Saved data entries
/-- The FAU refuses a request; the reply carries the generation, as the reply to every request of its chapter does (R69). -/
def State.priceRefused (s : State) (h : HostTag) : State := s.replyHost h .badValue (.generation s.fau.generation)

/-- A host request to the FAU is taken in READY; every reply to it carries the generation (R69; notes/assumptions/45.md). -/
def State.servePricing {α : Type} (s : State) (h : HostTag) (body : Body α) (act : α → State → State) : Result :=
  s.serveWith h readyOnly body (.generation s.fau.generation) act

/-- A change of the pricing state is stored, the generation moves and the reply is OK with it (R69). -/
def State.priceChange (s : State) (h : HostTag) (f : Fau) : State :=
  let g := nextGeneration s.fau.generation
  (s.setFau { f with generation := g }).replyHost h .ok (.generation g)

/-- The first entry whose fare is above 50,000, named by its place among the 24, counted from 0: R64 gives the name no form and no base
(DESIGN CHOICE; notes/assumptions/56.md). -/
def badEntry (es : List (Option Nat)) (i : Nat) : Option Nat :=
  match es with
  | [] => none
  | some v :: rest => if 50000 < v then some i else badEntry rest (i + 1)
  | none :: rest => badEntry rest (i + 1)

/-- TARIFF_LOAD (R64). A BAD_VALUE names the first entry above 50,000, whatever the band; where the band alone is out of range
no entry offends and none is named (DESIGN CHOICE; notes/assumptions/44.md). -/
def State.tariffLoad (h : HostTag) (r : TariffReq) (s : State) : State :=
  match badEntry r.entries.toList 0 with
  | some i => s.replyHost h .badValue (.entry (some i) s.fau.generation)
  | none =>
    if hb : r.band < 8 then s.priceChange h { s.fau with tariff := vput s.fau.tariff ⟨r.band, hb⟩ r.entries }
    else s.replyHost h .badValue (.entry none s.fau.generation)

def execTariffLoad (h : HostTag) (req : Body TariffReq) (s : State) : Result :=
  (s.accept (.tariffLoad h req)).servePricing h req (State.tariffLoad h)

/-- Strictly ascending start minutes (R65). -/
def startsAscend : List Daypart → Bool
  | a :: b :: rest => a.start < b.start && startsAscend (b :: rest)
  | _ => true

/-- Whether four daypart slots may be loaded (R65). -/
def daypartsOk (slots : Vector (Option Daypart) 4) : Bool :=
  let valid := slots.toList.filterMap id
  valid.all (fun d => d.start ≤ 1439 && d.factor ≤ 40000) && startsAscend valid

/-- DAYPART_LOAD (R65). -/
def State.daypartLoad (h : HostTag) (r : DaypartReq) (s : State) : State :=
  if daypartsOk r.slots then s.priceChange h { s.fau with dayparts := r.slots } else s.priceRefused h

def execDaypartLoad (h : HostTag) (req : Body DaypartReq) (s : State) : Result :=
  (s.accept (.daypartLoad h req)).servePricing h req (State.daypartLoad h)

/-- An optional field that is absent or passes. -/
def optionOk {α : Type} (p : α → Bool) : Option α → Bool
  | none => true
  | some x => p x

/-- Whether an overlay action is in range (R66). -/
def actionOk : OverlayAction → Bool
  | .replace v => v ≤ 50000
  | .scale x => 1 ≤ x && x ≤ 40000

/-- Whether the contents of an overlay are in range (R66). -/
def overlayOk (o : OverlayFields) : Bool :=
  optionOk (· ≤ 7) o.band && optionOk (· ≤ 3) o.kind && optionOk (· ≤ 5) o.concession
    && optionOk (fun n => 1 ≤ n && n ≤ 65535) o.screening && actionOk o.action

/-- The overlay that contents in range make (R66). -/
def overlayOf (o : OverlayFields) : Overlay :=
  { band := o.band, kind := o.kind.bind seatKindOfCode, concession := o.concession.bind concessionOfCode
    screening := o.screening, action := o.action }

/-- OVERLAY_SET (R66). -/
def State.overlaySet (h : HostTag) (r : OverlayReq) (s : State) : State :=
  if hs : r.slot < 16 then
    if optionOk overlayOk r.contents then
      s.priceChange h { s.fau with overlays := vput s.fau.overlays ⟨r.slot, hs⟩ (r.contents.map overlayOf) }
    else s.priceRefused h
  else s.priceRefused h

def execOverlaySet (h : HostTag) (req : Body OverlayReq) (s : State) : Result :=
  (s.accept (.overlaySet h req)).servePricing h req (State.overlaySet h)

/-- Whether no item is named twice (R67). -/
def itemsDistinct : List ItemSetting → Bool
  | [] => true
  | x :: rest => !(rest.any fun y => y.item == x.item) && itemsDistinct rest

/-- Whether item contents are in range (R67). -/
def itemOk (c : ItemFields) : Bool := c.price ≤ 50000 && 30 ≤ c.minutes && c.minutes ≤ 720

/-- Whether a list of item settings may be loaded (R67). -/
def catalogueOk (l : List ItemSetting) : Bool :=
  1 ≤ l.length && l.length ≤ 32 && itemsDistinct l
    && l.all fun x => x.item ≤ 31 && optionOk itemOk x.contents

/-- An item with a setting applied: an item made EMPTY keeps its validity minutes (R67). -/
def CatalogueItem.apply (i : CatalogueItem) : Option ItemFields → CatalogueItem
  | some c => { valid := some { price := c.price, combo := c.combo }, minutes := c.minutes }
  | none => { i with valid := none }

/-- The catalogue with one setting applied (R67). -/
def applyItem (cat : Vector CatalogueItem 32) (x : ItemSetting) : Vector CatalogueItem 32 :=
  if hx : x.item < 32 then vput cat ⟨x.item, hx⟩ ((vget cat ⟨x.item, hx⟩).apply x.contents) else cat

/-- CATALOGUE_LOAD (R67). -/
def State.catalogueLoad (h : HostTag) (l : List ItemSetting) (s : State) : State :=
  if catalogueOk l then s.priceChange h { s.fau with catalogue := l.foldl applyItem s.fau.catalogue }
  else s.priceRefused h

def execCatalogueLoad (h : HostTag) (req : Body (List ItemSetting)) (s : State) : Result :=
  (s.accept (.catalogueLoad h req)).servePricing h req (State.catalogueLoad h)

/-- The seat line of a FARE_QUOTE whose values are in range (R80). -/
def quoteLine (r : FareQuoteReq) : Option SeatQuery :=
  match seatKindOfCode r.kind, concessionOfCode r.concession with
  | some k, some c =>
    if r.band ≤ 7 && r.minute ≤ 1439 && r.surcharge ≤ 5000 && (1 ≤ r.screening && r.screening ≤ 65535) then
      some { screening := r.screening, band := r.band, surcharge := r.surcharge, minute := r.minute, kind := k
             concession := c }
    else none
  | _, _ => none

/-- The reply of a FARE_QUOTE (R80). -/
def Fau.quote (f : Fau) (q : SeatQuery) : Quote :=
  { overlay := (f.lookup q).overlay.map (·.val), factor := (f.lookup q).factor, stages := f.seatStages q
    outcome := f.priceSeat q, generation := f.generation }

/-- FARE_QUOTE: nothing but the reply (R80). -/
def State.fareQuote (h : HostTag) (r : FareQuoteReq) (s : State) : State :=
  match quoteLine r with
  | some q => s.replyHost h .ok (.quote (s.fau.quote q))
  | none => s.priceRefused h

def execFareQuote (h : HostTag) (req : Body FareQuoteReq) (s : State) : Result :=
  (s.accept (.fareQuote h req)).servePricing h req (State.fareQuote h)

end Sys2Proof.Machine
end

■ ASSIGNMENT
Your job is to restate all of the data word for word.

■ WRITTEN REPLY
/-- The FAU refuses a request; the reply carries the generation, as the reply to every request of its chapter does (R69). -/
def State.priceRefused (s : State) (h : HostTag) : State := s.replyHost h .badValue (.generation s.fau.generation)

/-- A host request to the FAU is taken in READY; every reply to it carries the generation (R69; notes/assumptions/45.md). -/
def State.servePricing {α : Type} (s : State) (h : HostTag) (body : Body α) (act : α → State → State) : Result :=
  s.serveWith h readyOnly body (.generation s.fau.generation) act

/-- A change of the pricing state is stored, the generation moves and the reply is OK with it (R69). -/
def State.priceChange (s : State) (h : HostTag) (f : Fau) : State :=
  let g := nextGeneration s.fau.generation
  (s.setFau { f with generation := g }).replyHost h .ok (.generation g)

/-- The first entry whose fare is above 50,000, named by its place among the 24, counted from 0: R64 gives the name no form and no base
(DESIGN CHOICE; notes/assumptions/56.md). -/
def badEntry (es : List (Option Nat)) (i : Nat) : Option Nat :=
  match es with
  | [] => none
  | some v :: rest => if 50000 < v then some i else badEntry rest (i + 1)
  | none :: rest => badEntry rest (i + 1)

/-- TARIFF_LOAD (R64). A BAD_VALUE names the first entry above 50,000, whatever the band; where the band alone is out of range
no entry offends and none is named (DESIGN CHOICE; notes/assumptions/44.md). -/
def State.tariffLoad (h : HostTag) (r : TariffReq) (s : State) : State :=
  match badEntry r.entries.toList 0 with
  | some i => s.replyHost h .badValue (.entry (some i) s.fau.generation)
  | none =>
    if hb : r.band < 8 then s.priceChange h { s.fau with tariff := vput s.fau.tariff ⟨r.band, hb⟩ r.entries }
    else s.replyHost h .badValue (.entry none s.fau.generation)

def execTariffLoad (h : HostTag) (req : Body TariffReq) (s : State) : Result :=
  (s.accept (.tariffLoad h req)).servePricing h req (State.tariffLoad h)

/-- Strictly ascending start minutes (R65). -/
def startsAscend : List Daypart → Bool
  | a :: b :: rest => a.start < b.start && startsAscend (b :: rest)
  | _ => true

/-- Whether four daypart slots may be loaded (R65). -/
def daypartsOk (slots : Vector (Option Daypart) 4) : Bool :=
  let valid := slots.toList.filterMap id
  valid.all (fun d => d.start ≤ 1439 && d.factor ≤ 40000) && startsAscend valid

/-- DAYPART_LOAD (R65). -/
def State.daypartLoad (h : HostTag) (r : DaypartReq) (s : State) : State :=
  if daypartsOk r.slots then s.priceChange h { s.fau with dayparts := r.slots } else s.priceRefused h

def execDaypartLoad (h : HostTag) (req : Body DaypartReq) (s : State) : Result :=
  (s.accept (.daypartLoad h req)).servePricing h req (State.daypartLoad h)

/-- An optional field that is absent or passes. -/
def optionOk {α : Type} (p : α → Bool) : Option α → Bool
  | none => true
  | some x => p x

/-- Whether an overlay action is in range (R66). -/
def actionOk : OverlayAction → Bool
  | .replace v => v ≤ 50000
  | .scale x => 1 ≤ x && x ≤ 40000

/-- Whether the contents of an overlay are in range (R66). -/
def overlayOk (o : OverlayFields) : Bool :=
  optionOk (· ≤ 7) o.band && optionOk (· ≤ 3) o.kind && optionOk (· ≤ 5) o.concession
    && optionOk (fun n => 1 ≤ n && n ≤ 65535) o.screening && actionOk o.action

/-- The overlay that contents in range make (R66). -/
def overlayOf (o : OverlayFields) : Overlay :=
  { band := o.band, kind := o.kind.bind seatKindOfCode, concession := o.concession.bind concessionOfCode
    screening := o.screening, action := o.action }

/-- OVERLAY_SET (R66). -/
def State.overlaySet (h : HostTag) (r : OverlayReq) (s : State) : State :=
  if hs : r.slot < 16 then
    if optionOk overlayOk r.contents then
      s.priceChange h { s.fau with overlays := vput s.fau.overlays ⟨r.slot, hs⟩ (r.contents.map overlayOf) }
    else s.priceRefused h
  else s.priceRefused h

def execOverlaySet (h : HostTag) (req : Body OverlayReq) (s : State) : Result :=
  (s.accept (.overlaySet h req)).servePricing h req (State.overlaySet h)

/-- Whether no item is named twice (R67). -/
def itemsDistinct : List ItemSetting → Bool
  | [] => true
  | x :: rest => !(rest.any fun y => y.item == x.item) && itemsDistinct rest

/-- Whether item contents are in range (R67). -/
def itemOk (c : ItemFields) : Bool := c.price ≤ 50000 && 30 ≤ c.minutes && c.minutes ≤ 720

/-- Whether a list of item settings may be loaded (R67). -/
def catalogueOk (l : List ItemSetting) : Bool :=
  1 ≤ l.length && l.length ≤ 32 && itemsDistinct l
    && l.all fun x => x.item ≤ 31 && optionOk itemOk x.contents

/-- An item with a setting applied: an item made EMPTY keeps its validity minutes (R67). -/
def CatalogueItem.apply (i : CatalogueItem) : Option ItemFields → CatalogueItem
  | some c => { valid := some { price := c.price, combo := c.combo }, minutes := c.minutes }
  | none => { i with valid := none }

/-- The catalogue with one setting applied (R67). -/
def applyItem (cat : Vector CatalogueItem 32) (x : ItemSetting) : Vector CatalogueItem 32 :=
  if hx : x.item < 32 then vput cat ⟨x.item, hx⟩ ((vget cat ⟨x.item, hx⟩).apply x.contents) else cat

/-- CATALOGUE_LOAD (R67). -/
def State.catalogueLoad (h : HostTag) (l : List ItemSetting) (s : State) : State :=
  if catalogueOk l then s.priceChange h { s.fau with catalogue := l.foldl applyItem s.fau.catalogue }
  else s.priceRefused h

def execCatalogueLoad (h : HostTag) (req : Body (List ItemSetting)) (s : State) : Result :=
  (s.accept (.catalogueLoad h req)).servePricing h req (State.catalogueLoad h)

/-- The seat line of a FARE_QUOTE whose values are in range (R80). -/
def quoteLine (r : FareQuoteReq) : Option SeatQuery :=
  match seatKindOfCode r.kind, concessionOfCode r.concession with
  | some k, some c =>
    if r.band ≤ 7 && r.minute ≤ 1439 && r.surcharge ≤ 5000 && (1 ≤ r.screening && r.screening ≤ 65535) then
      some { screening := r.screening, band := r.band, surcharge := r.surcharge, minute := r.minute, kind := k
             concession := c }
    else none
  | _, _ => none

/-- The reply of a FARE_QUOTE (R80). -/
def Fau.quote (f : Fau) (q : SeatQuery) : Quote :=
  { overlay := (f.lookup q).overlay.map (·.val), factor := (f.lookup q).factor, stages := f.seatStages q
    outcome := f.priceSeat q, generation := f.generation }

/-- FARE_QUOTE: nothing but the reply (R80). -/
def State.fareQuote (h : HostTag) (r : FareQuoteReq) (s : State) : State :=
  match quoteLine r with
  | some q => s.replyHost h .ok (.quote (s.fau.quote q))
  | none => s.priceRefused h

def execFareQuote (h : HostTag) (req : Body FareQuoteReq) (s : State) : Result :=
  (s.accept (.fareQuote h req)).servePricing h req (State.fareQuote h)

end Sys2Proof.Machine
end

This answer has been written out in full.